Experts warned both the Trump Administration Department of Energy and the Biden Administration’s Secretary of Energy about this worrisome vulnerability, requesting the government “prohibit the use of robotics, including drones, that introduce and highlight grid vulnerabilities.” Thus far there has been no prohibition put into place and utilities are often incentivized to just use the cheapest technologies on the market for these important maintenance tasks.

America’s adversaries have long known that America’s Achilles heel is its vulnerable electric grid. The latest revelation of a suspected drone attack in Pennsylvania ought to prompt rapid government and industry action to protect energy infrastructure and plan for its restoration in the event of a major attack. Unfortunately, at the federal level the response has been slow to say the least.

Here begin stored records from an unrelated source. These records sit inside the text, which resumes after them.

-- ==== Sys2Proof/Machine/EventsHost.lean ====
section
/-!
DEFINITION. Sys2Proof/Machine/EventsHost.lean: the ports and the host, jobs, boot, the settings that the firmware and the
kernel write, and the ILLEGAL trap of an undefined word (spec/03 R52; spec/14 R255; spec/19 R317 to R328, R337).
-/
namespace Sys2Proof.Machine

/-! ### Ultra Ethernet (spec/19 R325 to R327) -/

/-- An authentication failure, or a message without a ring, counted at its port. -/
def State.countAuth (s : State) (port : Nat) : State :=
  let n := ((s.wafer.authFail.find? fun x => x.1 == port).map Prod.snd).getD 0
  { s with wafer := { s.wafer with authFail := (port, n + 1) :: s.wafer.authFail.filter fun x => x.1 != port } }

/-- The ring that a message is steered to: by its key and flow id, of the key's tenant. -/
def State.ringFor (s : State) (m : UeMessage) : Option Ring :=
  match s.wafer.ueKeys.find? fun k => k.1 == m.port && k.2.1 == m.key with
  | some (_, _, tenant) => s.wafer.rings.find? fun r => r.tenant == tenant && r.key == m.key && r.flow == m.flow
  | none => none

/-- A ring replaced under its number. -/
def State.setRing (s : State) (r : Ring) : State :=
  { s with wafer := { s.wafer with rings := s.wafer.rings.map fun q => if q.num = r.num then r else q } }

/-- A word of a ring's header written by the port as `stf` writes it. -/
def State.ringWord (s : State) (r : Ring) (off x : Nat) : State := s.writeAt ⟨.spad r.tile, r.off + off⟩ (leBytes 8 x)

/-- TAIL of a ring. -/
def Ring.tailAt (r : Ring) : Place := ⟨.spad r.tile, r.off + 8⟩

/-- A ring takes no more messages: it is full, or its TAIL cannot be read (spec/18 R305; DESIGN CHOICE: log 55). -/
def State.ringFull (s : State) (r : Ring) : Bool :=
  s.unreadable [(r.tailAt, 8)] || decide (r.n ≤ (r.head + 2 ^ 64 - leNat (s.readAt r.tailAt 8).1) % 2 ^ 64)

/-- The slot of a ring that its next message takes. -/
def Ring.slotAt (r : Ring) : Place := ⟨.spad r.tile, r.off + 64 + r.head % r.n * r.slotb⟩

/-- A message is longer than a slot of its ring takes. -/
def Ring.oversize (r : Ring) (m : UeMessage) : Bool := decide (r.slotb - 8 < m.data.length)

/-- The lines that a message reaches at their banks: the header of its ring, and its slot if it gets one (spec/06 R96). -/
def State.ringPlaces (s : State) (r : Ring) (m : UeMessage) : List (Place × Nat) :=
  ((⟨.spad r.tile, r.off⟩ : Place), 32) ::
    if r.oversize m || s.ringFull r then [] else [(r.slotAt, 8 + m.data.length)]

/-- A message at its ring: TAIL is read at its bank. -/
def State.ringArrival (s : State) (r : Ring) (m : UeMessage) : State :=
  let full := s.ringFull r
  let s := s.takeBanks (s.ringPlaces r m)
  if r.oversize m then
    let n := (r.oversz + 1) % 2 ^ 64
    (s.ringWord r 24 n).setRing { r with oversz := n }
  else
    let (_, s) := s.readAt r.tailAt 8
    if full then
      let n := (r.drops + 1) % 2 ^ 64
      (s.ringWord r 16 n).setRing { r with drops := n }
    else
      let s := s.writeAt r.slotAt (leBytes 8 (m.key % 4096 * 2 ^ 52 + m.data.length % 65536) ++ m.data)
      let n := (r.head + 1) % 2 ^ 64
      (s.ringWord r 0 n).setRing { r with head := n }

/-- The port can act on a ring for a message: its tile holds the plot, no lease covers the ring, and the banks are free. -/
def State.ringOpen (s : State) (m : UeMessage) (r : Ring) : Bool :=
  s.holds r.tile r.plot && !(s.getTile r.tile).ctx.leased r.off (64 + r.n * r.slotb) && s.banksFree (s.ringPlaces r m)

/-- The message can be acted on now; the part has eight ports. -/
def State.ueReady (s : State) (m : UeMessage) : Bool := decide (8 ≤ m.port) || !m.authentic || (s.ringFor m).all (s.ringOpen m)

def execUeMessage (s : State) : Out :=
  match s.arg with
  | .ue m =>
    .next (if 8 ≤ m.port then s
      else if !m.authentic then s.countAuth m.port
      else
        match s.ringFor m with
        | none => s.countAuth m.port
        | some r => if s.ringOpen m r then s.ringArrival r m else s)
  | _ => .next s

/-! ### Storage (spec/06 R113, R115; spec/19 R328) -/

/-- What a translation of a DMA's range comes to: its places, a fault, or a denial. -/
inductive DmaWalk where
  | ok (ps : List (Place × Nat))
  | fault (f : FaultOf)
  | denied

/-- The translation cache of a storage port. -/
def State.portTlb (s : State) (port : Nat) : List Tlb := ((s.wafer.ioTlb.find? fun x => x.1 == port).map Prod.snd).getD []

/-- The range translated page by page through the port's cache; the first page that fails decides. The die's fault record
names unit 5 (spec/06 R110, R113). -/
def State.walkDma (s : State) (port asid : Nat) (write : Bool) : List (Nat × Nat) → DmaWalk × State
  | [] => (.ok [], s)
  | (a, m) :: ps =>
    let (o, tlb, s) := s.viaCache (s.portTlb port) asid a (if write then .write else .read)
    let s := { s with wafer := { s.wafer with ioTlb := (port, tlb) :: s.wafer.ioTlb.filter fun x => x.1 != port } }
    match o with
    | .ok e =>
      match State.walkDma s port asid write ps with
      | (.ok qs, s) => (.ok ((e.place a, m) :: qs), s)
      | o => o
    | .denied _ => (.denied, s)
    | o =>
      match o.fault? 5 write a with
      | some f => (.fault f, s)
      | none => (.denied, s)

/-- A DMA made: its bytes moved, or held for a fault answer, or aborted. The cellar of die 0 serves the storage ports
(log 30). One that reads bytes that cannot be read is aborted (spec/18 R305; DESIGN CHOICE: log 55). -/
def State.dma (s : State) (d : DmaRequest) : State :=
  let n := if d.write then d.data.length else d.len
  if !(s.wafer.ioQueues.any fun q =>
      q.1 == d.port && q.2.1 == d.asid && decide (q.2.2.1 ≤ d.va ∧ d.va + n ≤ q.2.2.1 + q.2.2.2)) then s.report (.dma false [])
  else
    match s.walkDma d.port d.asid d.write (pages d.va n (n / 4096 + 2)) with
    | (.denied, s) => s.report (.dma false [])
    | (.fault f, s) =>
      let (b, s) := s.sendBatch 0 d.asid (BitVec.ofNat 64 d.port) [f]
      ({ s with wafer := { s.wafer with heldDma := s.wafer.heldDma ++ [(⟨b, 0, d, none⟩ : HeldDma)] } } : State).report (.dmaFault d.port f.va)
    | (.ok ps, s) =>
      if d.write then (s.writeRanges ps d.data).report (.dma true [])
      else if s.unreadable ps then s.report (.dma false [])
      else
        let (bs, s) := s.readRanges ps
        s.report (.dma true bs)

/-- A device's DMA at one of the four root ports, or one that was held and has its answer. -/
def execStorageDma (s : State) : Out :=
  match s.arg with
  | .dma d => .next (if d.port < 4 then s.dma d else s)
  | .port port =>
    .next (match s.wafer.heldDma.findIdx? fun h => h.dma.port == port && h.answer.isSome with
      | some i =>
        match s.wafer.heldDma[i]? with
        | some h =>
          let s := { s with wafer := { s.wafer with heldDma := s.wafer.heldDma.eraseIdx i } }
          if h.answer = some true then s.dma h.dma else s.report (.dma false [])
        | none => s
      | none => s)
  | _ => .next s

/-! ### The host (spec/19 R317, R318) -/

/-- The features that a function offers: VIRTIO_F_VERSION_1, with VIRTIO_F_RING_PACKED, NET_F_MQ, NET_F_MTU and checksum
offload in both directions for the network; VIRTIO_F_RING_PACKED and stream sockets for the sockets; CONSOLE_F_MULTIPORT for
the console. Their bit numbers are those of VIRTIO 1.2 (PRESUMED: log 9). -/
def virtioFeatures (fn : Nat) : Nat :=
  match fn with
  | 0 => 2 ^ 32 + 2 ^ 34 + 2 ^ 22 + 2 ^ 3 + 2 ^ 1 + 2 ^ 0
  | 1 => 2 ^ 32 + 2 ^ 34 + 2 ^ 0
  | _ => 2 ^ 32 + 2 ^ 1

/-- What a function's register reads as where the specification gives it: 16 queue pairs and an MTU of 9,216 bytes for the
network, 8 ports for the console. -/
def virtioGiven (fn : Nat) (r : HostReg) : Option Nat :=
  match r, fn with
  | .features, _ => some (virtioFeatures fn)
  | .maxPairs, 0 => some 16
  | .mtu, 0 => some 9216
  | .maxPorts, 2 => some 8
  | _, _ => none

/-- A device's DMA to host memory, which is kind 1 memory, and the MSI-X interrupt of its function (spec/06 R105). -/
def State.hostDma (s : State) (d : HostDma) : State :=
  let s := if d.write then s.writeAt ⟨.host, d.addr⟩ d.data
    else s.report (.dma true (Memory.readN s.wafer.host d.addr d.len))
  if d.interrupt then s.report (.msix d.endpoint d.fn) else s

/-- A host access: served by a virtio function's registers, of which the VIRTIO standard describes those that the
specification does not (log 9), or answered Unsupported Request. Or DMA of a function. -/
def execHostAccess (s : State) : Out :=
  match s.arg with
  | .host a =>
    .next (if a.endpoint < 2 ∧ a.fn < 3 then
      match virtioGiven a.fn a.reg, a.reg with
      | some v, _ => s.report (.host (some (if a.write then 0 else BitVec.ofNat 64 v)))
      | none, .offset o =>
        if !Config.virtioHas a.fn o then s.report (.host none)
        else if a.write then ({ s with wafer := { s.wafer with hostWrites := s.wafer.hostWrites ++ [a] } }).report (.host (some 0))
        else ({ s with free := s.free + 1 }).report (.host (some (Config.virtioRead a.endpoint a.fn o s.free)))
      | none, _ => s.report (.host none)
    else s.report (.host none))
  | .hostDma d => .next (if d.endpoint < 2 ∧ d.fn < 3 then s.hostDma d else s)
  | _ => .next s

/-- A job's signature verifies under an enrolled key of its tenant, and every layer has the digest its manifest names. -/
def State.jobOk (s : State) (j : Job) : Bool :=
  s.wafer.boot == .running && s.wafer.enrolled.contains (j.tenant, j.key)
    && Config.falconVerify j.key (Config.shake256 j.manifest) j.signature && j.layers.map Config.shake256 == j.digests

def execJobSubmission (s : State) : Out :=
  match s.arg with
  | .job j =>
    .next (if s.jobOk j then ({ s with wafer := { s.wafer with jobs := s.wafer.jobs ++ [j] } }).report (.job true)
      else s.report (.job false))
  | _ => .next s

/-! ### Boot (spec/19 R337) -/

/-- The repair map of a tile whose fuses and tests name bad physical cores: its logical cores in order on those that work. A
tile with too few of them is lost, unless its column is shifted (spec/14 R249, R252; spec/19 R337). -/
def Tile.repaired (x : Tile) (bad : List Nat) (cores : Nat) (shifted : Bool) : Tile :=
  let sound := (List.range 9).filter fun k => !bad.contains k
  if shifted then x
  else { x with
    repair := Vector.ofFn fun k : Fin 8 => sound[k.val]?.getD k.val
    deadCores := bad
    lost := decide (sound.length < cores) }

/-- The repair maps and route tables that Pyunsin writes (spec/14 R249, R252; spec/18 R311; spec/19 R337). -/
def State.bootRepairs (s : State) (b : BootInput) : State :=
  let s := b.shifted.foldl (fun s x => s.shift x.1 x.2) s
  let s := (b.badCores.map Prod.fst).eraseDups.foldl (fun s t =>
    let bad := (b.badCores.filter fun x => x.1 == t).map Prod.snd
    s.onTile t fun x => x.repaired bad b.grade.cores (b.shifted.contains (dieOf t, t % 176))) s
  let s := b.badBanks.foldl (fun s t => s.spareBankFor t 0) s
  let s := b.badLanes.foldl (fun s x => s.spareLaneFor x.1 x.2) s
  let s := b.badPorts.foldl State.sparePortFor s
  b.badCellarCores.foldl (fun s x => s.spareCellarCoreFor x.1 x.2) s

/-- The boot ROM verifies Pyunsin, which tests and repairs the wafer, verifies Rolruica and starts the cellar cores. -/
def State.bootWith (s : State) (b : BootInput) : State :=
  let d := Config.shake256 b.pyunsin
  let k := Config.shake256 b.rolruica
  if !Config.falconVerify Config.bootKey d b.pyunsinSig then
    ({ s with wafer := { s.wafer with boot := .failed } }).report .bootFailed
  else
    let s := s.bootRepairs b
    let s := { s with wafer := { s.wafer with
      grade := b.grade, subst := b.substitutions, mfw := d, mcfg := Config.shake256 b.configData } }
    if !Config.falconVerify Config.bootKey k b.rolruicaSig then
      ({ s with wafer := { s.wafer with boot := .failed } }).report .bootFailed
    else { s with wafer := { s.wafer with boot := .running, mkern := k } }

def execModuleBoot (s : State) : Out :=
  match s.arg with
  | .boot b => .next (if s.wafer.boot = .inReset then s.bootWith b else s)
  | _ => .next s

/-! ### What Pyunsin and Rolruica write (spec/02 R26; spec/14 R255; spec/16 R269) -/

/-- A bind record written; one that is valid with no core to run it is not written (spec/02 R26). -/
def execBindRecordWrite (s : State) : Out :=
  match s.arg with
  | .bind t q w0 w1 =>
    let w0 := w0 &&& 0x80FFF8FF000FFFC0
    let w1 := w1 &&& 0xFFFFFFFF
    let b := Bind.of (w0, w1)
    .next (if q < 16 ∧ !(b.valid && b.mask % 2 ^ s.wafer.grade.cores == 0) then
      s.onTile t fun x =>
        { x with
          reverse := x.reverse && !(b.valid && b.prio == 3)
          ctx := { x.ctx with binds := vset x.ctx.binds q (w0, w1) } }
    else s)
  | _ => .next s

def execLaunchTableWrite (s : State) : Out :=
  match s.arg with
  | .launchTable n w0 w1 =>
    .next (if n < 4096 then
      { s with wafer := { s.wafer with launchTable :=
        (s.wafer.launchTable.filter fun e => e.1 != n) ++ [(n, w0 &&& 0xF80000000000FFFF, w1 &&& 0xFFFFFFFFFFFF0000)] } }
    else s)
  | _ => .next s

/-- A setting that has no row of its own. What it sets or measures of a tile or a die belongs to the interval that has begun
by now (spec/16 R273). -/
def State.setting (s : State) (g : Setting) : State :=
  let w := s.wafer
  match g with
  | .reserves t a b c d =>
    if a + b + c + d ≤ 16 then (s.entered t).onTile t fun x => { x with reserves := #v[a, b, c, d] } else s
  | .budgets t e i eb ib => (s.entered t).onTile t fun x => { x with enom := e, inom := i, eboost := eb, iboost := ib }
  | .dieLimit d n => s.diesEntered.onDie d fun x => { x with limit := n }
  | .tileLimit t n => (s.entered t).onTile t fun x => { x with limit := n }
  | .railPeak d n => s.diesEntered.onDie d fun x => { x with peak := max x.peak n }
  | .sensor t n => (s.entered t).onTile t fun x => { x with sensor := max x.sensor n }
  | .stagger p o =>
    if p = 0 ∨ (p % 8 = 0 ∧ p ≤ 65536 ∧ o < p) then { s with wafer := { w with staggerP := p, staggerO := o } } else s
  | .deviceId n => { s with wafer := { w with deviceId := n % 4096 } }
  | .ueKey port n tenant =>
    if port < 8 ∧ n < 4096 then
      { s with wafer := { w with ueKeys := (w.ueKeys.filter fun k => !(k.1 == port && k.2.1 == n)) ++ [(port, n, tenant)] } }
    else s
  | .launchPeer t d => { s with wafer := { w with launchPeers := w.launchPeers ++ [(t, d)] } }
  | .enrolKey t k => { s with wafer := { w with enrolled := w.enrolled ++ [(t, k)] } }
  | .systemRange a va len home =>
    if (w.sysRanges.filter fun r => r.asid == a).length < 64 then
      { s with wafer := { w with sysRanges := w.sysRanges ++ [⟨a, va, len, home⟩] } }
    else s
  | .ioQueues port a va len => if port < 4 then { s with wafer := { w with ioQueues := w.ioQueues ++ [(port, a, va, len)] } } else s
  | .breakpoint t c n x =>
    s.onCtx t fun y => { y with bps := vset y.bps c (vset (vget y.bps c (Vector.replicate 4 0)) n (x &&& 0x81FFFFFFFFFFFFFC)) }
  | .watchpoint t c n x0 x1 =>
    s.onCtx t fun y =>
      { y with wps := vset y.wps c (vset (vget y.wps c (Vector.replicate 4 (0, 0))) n (x0, x1 &&& 0x1DF)) }
  | .pageEntry pa e => s.setPte (pa / 8 * 8) e.toNat
  | .tableRoot a pa => { s with wafer := { w with roots := (w.roots.filter fun r => r.1 != a) ++ [(a, pa / 4096 * 4096)] } }

def execManagementSettingWrite (s : State) : Out :=
  match s.arg with
  | .setting g => .next (s.setting g)
  | _ => .next s

/-! ### Undefined words (spec/03 R52) -/

/-- A word that no encoding defines traps ILLEGAL, with the word in TRAPV. -/
def execIllegalWord (s : State) : Out := illegal s

end Sys2Proof.Machine
end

At the local level, law enforcement should work to establish close relationships with industry leaders and develop a thorough understanding of which substations support critical infrastructure in their area of operations. Some states, such as Florida, have laws criminalizing the use of drones to trespass on critical infrastructure facilities. More states should consider the passage of such laws, to enable local and state law enforcement to act judiciously when responding to potential drone threats to critical infrastructure.